From: Arnd Bergmann on
On Sunday 28 March 2010, Frederic Weisbecker wrote:
> On Sun, Mar 28, 2010 at 09:05:50PM +0100, Arnd Bergmann wrote:
> > > General thoughts:
> > >
> > > ".llseek = NULL," so far meant "do the Right Thing on lseek() and
> > > friends, as far as the fs core can tell". Shouldn't we keep it that
> > > way?
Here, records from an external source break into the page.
/-- The channel of MACH.CFG.CH is an enabled MACH channel (R385, R386), whether or not the unit is enabled. -/
def machOn (s : State) : Bool := s.has Pg.MACH && s.chEn (s.rd F.MACH_CH) && s.chType (s.rd F.MACH_CH) == 3

/-- The SS1 of R385 has channel `c` in hand. -/
def ss1Mach (s : State) (c : Nat) : Bool := s.rd F.SAFE_PHASE == 1 && s.machOn && s.rd F.MACH_CH == c

/-- The committed slot `k` of channel `c` as it reads: in SS1 slot 3 of the machine channel is the speed of the deceleration (R385). -/
def commWord (s : State) (c k : Nat) : Word :=
  if k = 3 && s.ss1Mach c then
    let w0 := F32.toRat s.safe.w0
    let w := max ((if w0 < 0 then -w0 else w0) - s.q F.SAFE_DECEL * ticksQ (s.tick - s.safe.at0)) 0
    Config.rounded s.free (if w0 < 0 then -w else w)
  else s.reg (F.CH_COMM c k).addr

/-- The ramp factor on the machine's grants: a stop of its channel (R335), else the ramp-down of R264. -/
def machRamp (s : State) : Rat :=
  match s.mach.stopAt with
  | none => s.modeRamp
  | some t =>
    let d := s.rd F.SYS_STOPT * 500000
    if d = 0 then 0 else max 0 (1 - mkRat (s.tick - t) d)

/-- FIELD_WEAKENING_UPDATE (R331, R332): id_fw, IMAX, c_q, r_lim and the granted currents, in one cycle. The reason is AGEING where the
request would have fitted with IRATED in place of E (log 20). -/
def machLimits (s : State) (c n : Nat) : State :=
  let m := s.mach
  let tp := mkRat (2 * s.rd (F.LEG_ACT_PER n)) 8000000000
  let (e, s) := s.rnd (s.q (F.CH_IRATED c) * s.q (F.CH_KAGE c))
  let s2 := s.reqSlot c 2
  let imax := if F32.toRat s2 = 0 then e else F32.fmin e s2
  let (ev, s) := if s.svmOdd c then (Config.freeWord s.free, s.fresh) else s.rnd (F32.toRat m.vmag - s.q F.MACH_FWTH * F32.toRat m.vlim)
  let idmin := s.f32 F.MACH_IDFWMIN
  let (x, s) := s.rnd (s.q F.MACH_IDFW - s.q F.MACH_KFW * F32.toRat ev * tp)
  let idfw := F32.clamp x idmin 0
  let fw := F32.eq idfw idmin
  let (y, s) := s.rnd (F32.toRat (s.reqSlot c 1) + F32.toRat idfw)
  let id := F32.clamp y (F32.neg imax) imax
  let (iql, s) := s.root (F32.toRat imax * F32.toRat imax - F32.toRat id * F32.toRat id)
  let wm := s.f32 F.MACH_SPEED
  let ceil := (fw && F32.lt 0 ev) || F32.lt (s.f32 F.MACH_WMAX) (F32.abs wm)
  let step := s.q F.MACH_KCEIL * tp
  let (z, s) := if ceil then s.rnd (s.q F.MACH_CQ - step) else s.rnd (s.q F.MACH_CQ + step)
  let cq := if s.ss1Mach c then 0 else if ceil then F32.fmax z 0 else F32.fmin z iql
  let (rl, s) := s.rnd (F32.toRat iql * s.regenFactor (F32.toRat m.vdc))
  let mot := F32.fmin cq iql
  let neg := if F32.le (F32.abs wm) (s.f32 F.MACH_CATCHTHR) then s.bit F.MACH_DIR else F32.lt wm 0
  let want := s.reqSlot c 0
  let isMot := F32.lt want 0 == neg
  let bound := if isMot then mot else rl
  let g0 := F32.clamp want (F32.neg bound) bound
  let ph := s.rd F.MACH_PHASE
  let reg := F32.fmin (s.f32 F.MACH_REVIQ) rl
  let g1 := if ph = 1 then 0 else if ph = 2 then (if F32.lt wm 0 then reg else F32.neg reg) else g0
  let d1 := if ph = 1 then 0 else id
  let k := s.machRamp
  let (giq, s) := if k = 1 then (g1, s) else s.rnd (F32.toRat g1 * k)
  let (gid, s) := if k = 1 then (d1, s) else s.rnd (F32.toRat d1 * k)
  let rated := if F32.toRat s2 = 0 then s.f32 (F.CH_IRATED c) else F32.fmin (s.f32 (F.CH_IRATED c)) s2
  let idr := F32.clamp y (F32.neg rated) rated
  let (au, s) := s.root (F32.toRat rated * F32.toRat rated - F32.toRat idr * F32.toRat idr)
  let fits := F32.toRat (F32.abs want) ≤ F32.toRat au * (if isMot then 1 else s.regenFactor (F32.toRat m.vdc))
  let was := s.bit F.MACH_SPDCEIL
  let now := ceil || F32.lt cq iql
  let byCeil := isMot && F32.lt cq iql && F32.lt cq (F32.abs want)
  let s := if s.mach.stopAt.isSome || s.sub c = 5 then s.wr (F.CH_RSNQ c) 5
    else if F32.eq g0 want then s.wr (F.CH_RSNQ c) 0
    else if byCeil then s
    else s.wr (F.CH_RSNQ c) (if fits then 4 else 1)
  let s := (((s.setBit F.MACH_FWLIM fw).setBit F.MACH_SPDCEIL now).wrF F.MACH_IDFW idfw).wrF F.MACH_CQ cq
  let s := if now && !was then s.ipulse Pg.MACH 0 else s
  let s := ((s.wrF (F.CH_COMM c 0) giq).wrF (F.CH_COMM c 1) gid).wrF (F.CH_COMM c 2) imax
  { s with mach := { s.mach with gid := gid, giq := giq, rlim := rl, iqlim := iql } }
It's as close to other ".method = NULL," as it can get, which
> > > either mean "silently skip this method if it doesn't matter" (e.g.
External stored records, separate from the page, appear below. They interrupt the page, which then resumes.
-- ==== Sys2Proof/Machine/Prot.lean ====
section
/-! DEFINITION. Leg protection (R232 to R242) and the auxiliary gate drivers (R246 to R249). -/

namespace Sys2Proof.Machine
namespace State

/-! The shoot-through interlock (R236). -/

/-- A coincidence begins at leg `n` (R236): PROT.XON, XCNT, the source and ENn low. -/
def coincide (s : State) (n : Nat) : State :=
  if !s.has (Pg.LEG n) || s.bit (F.LEG_XON n) then s
  else
    let s := ((s.setBit (F.LEG_XON n) true).sat (F.LEG_XCNT n)).ipulse (Pg.LEG n) 8
    (s.cellUpdate n).raiseFlt (0x80 + 2 * n) 0 false

/-- A forced LEGn_XON (R237): XCNT, the source and ENn low for 8 ns. -/
def xonForce (s : State) (n : Nat) : State :=
  let s := (s.sat (F.LEG_XCNT n)).ipulse (Pg.LEG n) 8
  ((s.setLeg n { s.leg n with forceEnd := some (s.tick + 4) }).cellUpdate n).raiseFlt (0x80 + 2 * n) 0 true

/-- The coincidence ends: the cell takes the command that remains. -/
def coincideEnd (s : State) (n : Nat) : State :=
  if !s.bit (F.LEG_XON n) then s else (s.setBit (F.LEG_XON n) false).cellUpdate n

/-! Trip inputs (R238 to R242). -/

/-- RAW of input `i` follows its ball and function; LVL falls with it, and with the page's enable, without which no input acts
(R238, R239). -/
def tripSync (s : State) (i : Nat) : State :=
  let t := s.trip i
  let act := s.rd (F.TRIP_FUNC i) != 0 && t.ball == s.bit (F.TRIP_POL i)
  let s := s.setBit ((F.TRIP_RAW).at i) act
  if act && s.enabled Pg.TRIP then s else (s.setBit ((F.TRIP_LVL).at i) false).setTrip i { t with qualified := false }

/-- TRIP_INPUT_EDGE (R239, R240): activity inside a blanking window is counted once for the window. -/
def tripEdge (s : State) (i : Nat) (level : Bool) : State :=
  let s := (s.setTrip i { (s.trip i) with ball := level }).tripSync i
  let t := s.trip i
  if s.tripLive i && t.blankOpen && !t.activeSeen && s.rd (F.TRIP_FUNC i) = 1 then
    (s.sat (F.TRIP_BLANKCNT i)).setTrip i { t with activeSeen := true }
  else s

/-- The qualification of input `i`: LAT, QUALCNT, TRIP_INi and the override of GRP (R241). -/
def tripAct (s : State) (i : Nat) (forced : Bool) : State :=
  let s := ((s.latch ((F.TRIP_LAT).at i)).iraw Pg.TRIP 0 true).sat (F.TRIP_QUALCNT i)
  (s.demandTrip i (s.rd (F.TRIP_GRP i)) true).raiseFlt (0x70 + i) 0 forced

/-- TRIP_QUALIFY (R239, R241): FILT active samples, outside blanking for FUNC 1. FUNC 2 shows the level only. -/
def tripQualify (s : State) (i : Nat) : State :=
  let t := s.trip i
  let f := s.rd (F.TRIP_FUNC i)
  if !s.tripLive i || t.qualified || (f = 1 && t.blankOpen) then s
  else
    let s := (s.setBit ((F.TRIP_LVL).at i) true).setTrip i { t with qualified := true }
    if f = 1 then s.tripAct i false else s

/-- BLANK_WINDOW_CLOSE (R240). -/
def blankClose (s : State) (i : Nat) : State := s.setTrip i { (s.trip i) with blankOpen := false, activeSeen := false }

/-- A write of TRIP.STAT (R242): a cleared latch releases its override, or sets again while the input is qualified. -/
def tripStatWrite (s : State) (v : Word) : State × Status :=
  let s := s.each 8 fun s i =>
    if v.getLsbD i && s.rdBit F.TRIP_LAT i && !(s.trip i).qualified then
      (s.setBit ((F.TRIP_LAT).at i) false).demandTrip i 0 false
    else s
  (s.iraw Pg.TRIP 0 (s.rd F.TRIP_LAT != 0), .ok)

/-- A write of TRIP.CFGi (R238, R242). -/
def tripCfgWrite (s : State) (i a : Nat) (v : Word) : State × Status :=
  let f := (F.TRIP_FUNC i).of v
  let moved := f != s.rd (F.TRIP_FUNC i) || (F.TRIP_POL i).of v != s.rd (F.TRIP_POL i) || (F.TRIP_FILT i).of v != s.rd (F.TRIP_FILT i)
  if f = 3 || (F.TRIP_FILT i).of v = 0 then (s, .range)
  else if s.rd (F.TRIP_FUNC i) != 0 && moved && f != 0 then (s, .busy)
  else
    let (s, st) := s.genWrite a v
    let s := if f = 1 then s else s.blankClose i
    (s.tripSync i, st)

/-- The write of a word of the TRIP page. -/
def tripWrite (s : State) (a : Nat) (v : Word) : State × Status :=
  let o := a % 0x1000
  if o = 0xC0 then s.tripStatWrite (s.clears a v)
  else if 0x40 ≤ o ∧ o < 0xC0 ∧ o % 0x10 = 0 then s.tripCfgWrite ((o - 0x40) / 0x10) a v
  else s.genWrite a v

/-! Safe levels and auxiliary drivers in the LEGX page. -/

/-- A write of LEGX.SAFEn (R232, R235). -/
def safeLvlWrite (s : State) (n a : Nat) (v : Word) : State × Status :=
  let w := s.heldRwl a v
  let moved := (F.LEGX_SAFEL n).of w != s.rd (F.LEGX_SAFEL n) || (F.LEGX_BTTRIP n).of w != s.rd (F.LEGX_BTTRIP n) ||
    (F.LEGX_BTCHK n).of w != s.rd (F.LEGX_BTCHK n)
  if (F.LEGX_SAFEL n).of w = 3 then (s, .range)
  else if s.enabled (Pg.LEG n) && moved then (s, if w = v then .busy else .locked)
  else
    let (s, st) := s.genWrite a v
    (s.cellUpdate n, st)

/-- The levels of the two driver supplies show in STAT.UVLO (R52, R248). -/
def uvShow (s : State) : State := s.each 4 fun s k => s.setBit (F.LEGX_GDUVLO k) (s.gdo k).low

/-- A supply's lock-out begins or ends (R248, R249). -/
def uvlo (s : State) (hi low : Bool) : State :=
  let k := if hi then 2 else 0
  let s := (s.setGdo k { s.gdo k with low := low }).setGdo (k + 1) { s.gdo (k + 1) with low := low }
  let s := (s.setBit (F.LEGX_GDUVLO k) low).setBit (F.LEGX_GDUVLO (k + 1)) low
  let s := if low then s else s.setGdo k { (s.gdo k) with uvTold := false }
  ((s.gdoUpdate k).gdoUpdate (k + 1)).uvReport hi

/-- GDO_PWM_PERIOD_START (R246): PER and DUTY are sampled together. -/
def gdoPeriod (s : State) (k : Nat) : State :=
  if s.rd (F.LEGX_GDMODE k) != 1 || s.gdoForced k then s
  else
    let per := s.rd (F.LEGX_GDPER k)
    let on := s.rd (F.LEGX_GDDUTY k) * per / 65536
    (s.setGdo k { (s.gdo k) with per := per, on := on, phaseHi := on != 0 }).gdoUpdate k

/-- A write of a word of driver `k` (R246 to R248). -/
def gdoWrite (s : State) (k a : Nat) (v : Word) : State × Status :=
  let r := a % 0x10
  if r = 0 then
    let moved := (F.LEGX_GDMODE k).of v != s.rd (F.LEGX_GDMODE k) || (F.LEGX_CMPSEL k).of v != s.rd (F.LEGX_CMPSEL k)
    if (F.LEGX_GDMODE k).of v = 3 then (s, .range)
    else if s.gdoOn k && moved then (s, .busy)
    else
      let (s, st) := s.genWrite a v
      ((s.gdoUpdate k).uvReport (2 ≤ k), st)
  else if r = 4 then s.genIf a v (100 ≤ (F.LEGX_GDPER k).of v)
  else s.genWrite a v

end State

/-- SHOOT_THROUGH_COINCIDENCE: HI and LO are asserted together at the cell of leg `n` (R236). -/
def execShootThroughCoincidence (n : Fin 24) (s : State) : Host.Outcome State Fault Refusal := .next (s.coincide n)

/-- COINCIDENCE_END: the coincidence at leg `n` ends (R236). -/
def execCoincidenceEnd (n : Fin 24) (s : State) : Host.Outcome State Fault Refusal := .next (s.coincideEnd n)

/-- TRIP_INPUT_EDGE: the ball of trip input `i` takes a level (R239). -/
def execTripInputEdge (i : Fin 8) (level : Bool) (s : State) : Host.Outcome State Fault Refusal := .next (s.tripEdge i level)

/-- TRIP_QUALIFY: trip input `i` has been active for FILT samples (R241). -/
def execTripQualify (i : Fin 8) (s : State) : Host.Outcome State Fault Refusal := .next (s.tripQualify i)

/-- BLANK_WINDOW_CLOSE: the blanking window of trip input `i` closes (R240). -/
def execBlankWindowClose (i : Fin 8) (s : State) : Host.Outcome State Fault Refusal := .next (s.blankClose i)

/-- TRIP_LATCH_CLEAR: a write of TRIP.STAT (R242). -/
def execTripLatchClear (v : Word) (s : State) : Host.Outcome State Fault Refusal :=
  .next (s.hostWord 0x430C0 v fun s => s.tripStatWrite (s.clears 0x430C0 v))

/-- GDO_PWM_PERIOD_START: driver `k` starts a PWM period (R246). -/
def execGdoPwmPeriodStart (k : Fin 4) (s : State) : Host.Outcome State Fault Refusal := .next (s.gdoPeriod k)

/-- GDO_PWM_DUTY_END: the PWM on-time of driver `k` ends (R246). -/
def execGdoPwmDutyEnd (k : Fin 4) (s : State) : Host.Outcome State Fault Refusal :=
  .next ((s.setGdo k { (s.gdo k) with phaseHi := false }).gdoUpdate k)

/-- GDO_CHOP_CHANGE: driver `k` in CHOP follows its comparator (R246). -/
def execGdoChopChange (k : Fin 4) (s : State) : Host.Outcome State Fault Refusal := .next (s.gdoUpdate k)

/-- GDO_MIN_INTERVAL_END: the minimum interval of driver `k` ends (R246). -/
def execGdoMinIntervalEnd (k : Fin 4) (s : State) : Host.Outcome State Fault Refusal :=
  .next ((s.setGdo k { (s.gdo k) with minRun := false }).gdoUpdate k)

/-- GDO_UVLO: the supply of GDO0 and GDO1, or with `hi` of GDO2 and GDO3, falls below lock-out (R249). -/
def execGdoUvlo (hi : Bool) (s : State) : Host.Outcome State Fault Refusal := .next (s.uvlo hi true)

/-- VDRV_LOCKOUT_RELEASE: that supply rises above its lock-out level (R248). -/
def execVdrvLockoutRelease (hi : Bool) (s : State) : Host.Outcome State Fault Refusal := .next (s.uvlo hi false)

end Sys2Proof.Machine
end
> > > .flush) or "fail attempts to use this method with a fitting errno" (e.g.
> > > .write).
> >
> > My series changes the default from 'default_llseek' to 'generic_file_llseek',
> > which is almost identical, except for taking the inode mutex instead of the
> > BKL.
>
>
> What if another file operation changes the file pointer while holding the bkl?
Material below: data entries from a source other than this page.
/-- What a tick brings to the modulator of leg `n`: an on-time that has begun (R464), a load by SYNC_IN (R229), and its group's slot
(R217). -/
def modTick (s : State) (n : Nat) : State := (s.cutAtStart n).syncDue n

/-! The leg map (R231). -/

/-- A staged entry of the map: channel, group and position; none when not VALID. -/
def staged (s : State) (n : Nat) : Option (Nat × Nat × Nat) :=
  if s.bit (F.LEGX_MAP_VALID n) then some (s.rd (F.LEGX_MAP_CH n), s.rd (F.LEGX_MAP_GRP n), s.rd (F.LEGX_MAP_POS n)) else none

/-- The entry in force. -/
def inForce (s : State) (n : Nat) : Option (Nat × Nat × Nat) :=
  if s.bit (F.LEGX_MAPA_VALID n) then some (s.rd (F.LEGX_MAPA_CH n), s.rd (F.LEGX_MAPA_GRP n), s.rd (F.LEGX_MAPA_POS n)) else none

/-- The size of a staged group. -/
def stagedSize (s : State) (c g : Nat) : Nat :=
  ((List.range 24).filter fun n => match s.staged n with | some (c', g', _) => c' == c && g' == g | none => false).length

/-- Channel `c` obeys R34 by the staged entries. -/
def ruleOk (s : State) (c : Nat) : Bool :=
  let a := s.stagedSize c 0
  let b := s.stagedSize c 1
  let d := s.stagedSize c 2
  let t := s.chType c
  (if t = 0 || t = 3 then a == b && b == d && a != 0 else if t = 1 then a == b && d == 0 && a != 0 else a != 0 && b == 0 && d == 0) && a ≤ 8

/-- The first failing test of R231 for leg `n`: bit 0 ABSENT, 1 RULE, 2 ENABLED, 3 POS. -/
def mapFault (s : State) (n : Nat) : Nat :=
  let moved := s.staged n != s.inForce n
  let en := fun (o : Option (Nat × Nat × Nat)) => match o with
    | some (c, _, _) => s.chEn c
    | none => false
  let f2 := if moved && (en (s.staged n) || en (s.inForce n)) then 4 else 0
  match s.staged n with
  | none => f2
  | some (c, g, p) =>
    let twin := (List.range 24).any fun m => m != n && s.staged m == some (c, g, p)
    (if !s.has (Pg.LEG n) || !s.has (Pg.CH c) then 1 else 0) + (if g = 3 || !s.ruleOk c then 2 else 0) + f2 +
      (if twin || s.stagedSize c g ≤ p then 8 else 0)

/-- MAPCTL.APPLY (R231). -/
def mapApply (s : State) : State :=
  let bad := fun b => (List.range 24).find? fun n => s.mapFault n / b % 2 == 1
  let fail := match bad 1, bad 2, bad 4, bad 8 with
    | some n, _, _, _ => some (3, n)
    | none, some n, _, _ => some (1, n)
    | none, none, some n, _ => some (2, n)
    | none, none, none, some n => some (4, n)
    | none, none, none, none => none
  match fail with
  | some (r, n) => ((s.wr F.LEGX_MAPRES r).wr F.LEGX_MAPIDX n).ipulse Pg.LEGX 0
  | none =>
    let grpOf := fun (o : Option (Nat × Nat × Nat)) => o.map fun x => (x.1, x.2.1)
    let moved := (List.range 24).filter fun n => s.staged n != s.inForce n
    let grps := (moved.flatMap fun n => (grpOf (s.staged n)).toList ++ (grpOf (s.inForce n)).toList).map fun x => 3 * x.1 + x.2
    let s := moved.foldl (fun s n =>
      let s := if grpOf (s.staged n) != grpOf (s.inForce n) then s.wrF (F.LEG_LCORR n) 0 else s
      s.setBit (F.LEG_SHED n) false) s
    let s := s.each 24 fun s n => s.setReg (0x38180 + 4 * n) (s.reg (0x38100 + 4 * n))
    let s := s.each 24 fun s g =>
      if grps.contains g then (s.setAct g (max 1 (s.nMap g))).wr (F.LEGX_IDNEXT g) 0 else s
    let s := ((s.wr F.LEGX_MAPRES 0).wr F.LEGX_MAPIDX 0).channelsUpdate false
    s.ipulse Pg.LEGX 0

/-! The writes of the LEG and LEGX pages. -/

/-- A write of a shadowed register of leg `n`, with its status (R20, R225). -/
def shadowed (n : Nat) (r : State × Status) : State × Status := (r.1.shadowWritten n, r.2)

/-- A host write of IREF (R134, R225): dropped and counted when the engine owns it. -/
def irefWrite (s : State) (n a : Nat) (v : Word) : State × Status :=
  if s.rdBit F.LEGX_IOWN n then (if s.mapped n then s.sat (F.CH_HOSTDROP (s.legCh n)) else s, .locked) else shadowed n (s.genWrite a v)

/-- An OUT stage's write of IREF (R134, R187). -/
def irefEngine (s : State) (n : Nat) (v : Word) : State :=
  if s.rdBit F.LEGX_IOWN n then (s.setReg (Pg.LEG n + 0x60) v).shadowWritten n
  else if s.mapped n then s.sat (F.CH_ENGDROP (s.legCh n)) else s

/-- The flags of LEGn.STAT drive the conditions of R139. -/
def legIraw (s : State) (n : Nat) : State :=
  let p := Pg.LEG n
  (((s.iraw p 0 (s.bit (F.LEG_LATE n))).iraw p 1 (s.bit (F.LEG_CMPCLAMP n))).iraw p 2 (s.bit (F.LEG_TFLOOR n))).iraw p 3 (s.bit (F.LEG_TCEIL n))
> You're not protected anymore in this case.
>

Exactly, that's why I changed all the drivers to set default_llseek explicitly.
Even this is very likely not needed in more than a handful of drivers (if any),
for a number of reasons:

- sys_read/sys_write *never* hold any locks while calling file_pos_write(),
which is the only place they get updated for regular files.
- concurrent llseek plus other file operations on the same file descriptor
usually already have an undefined outcome.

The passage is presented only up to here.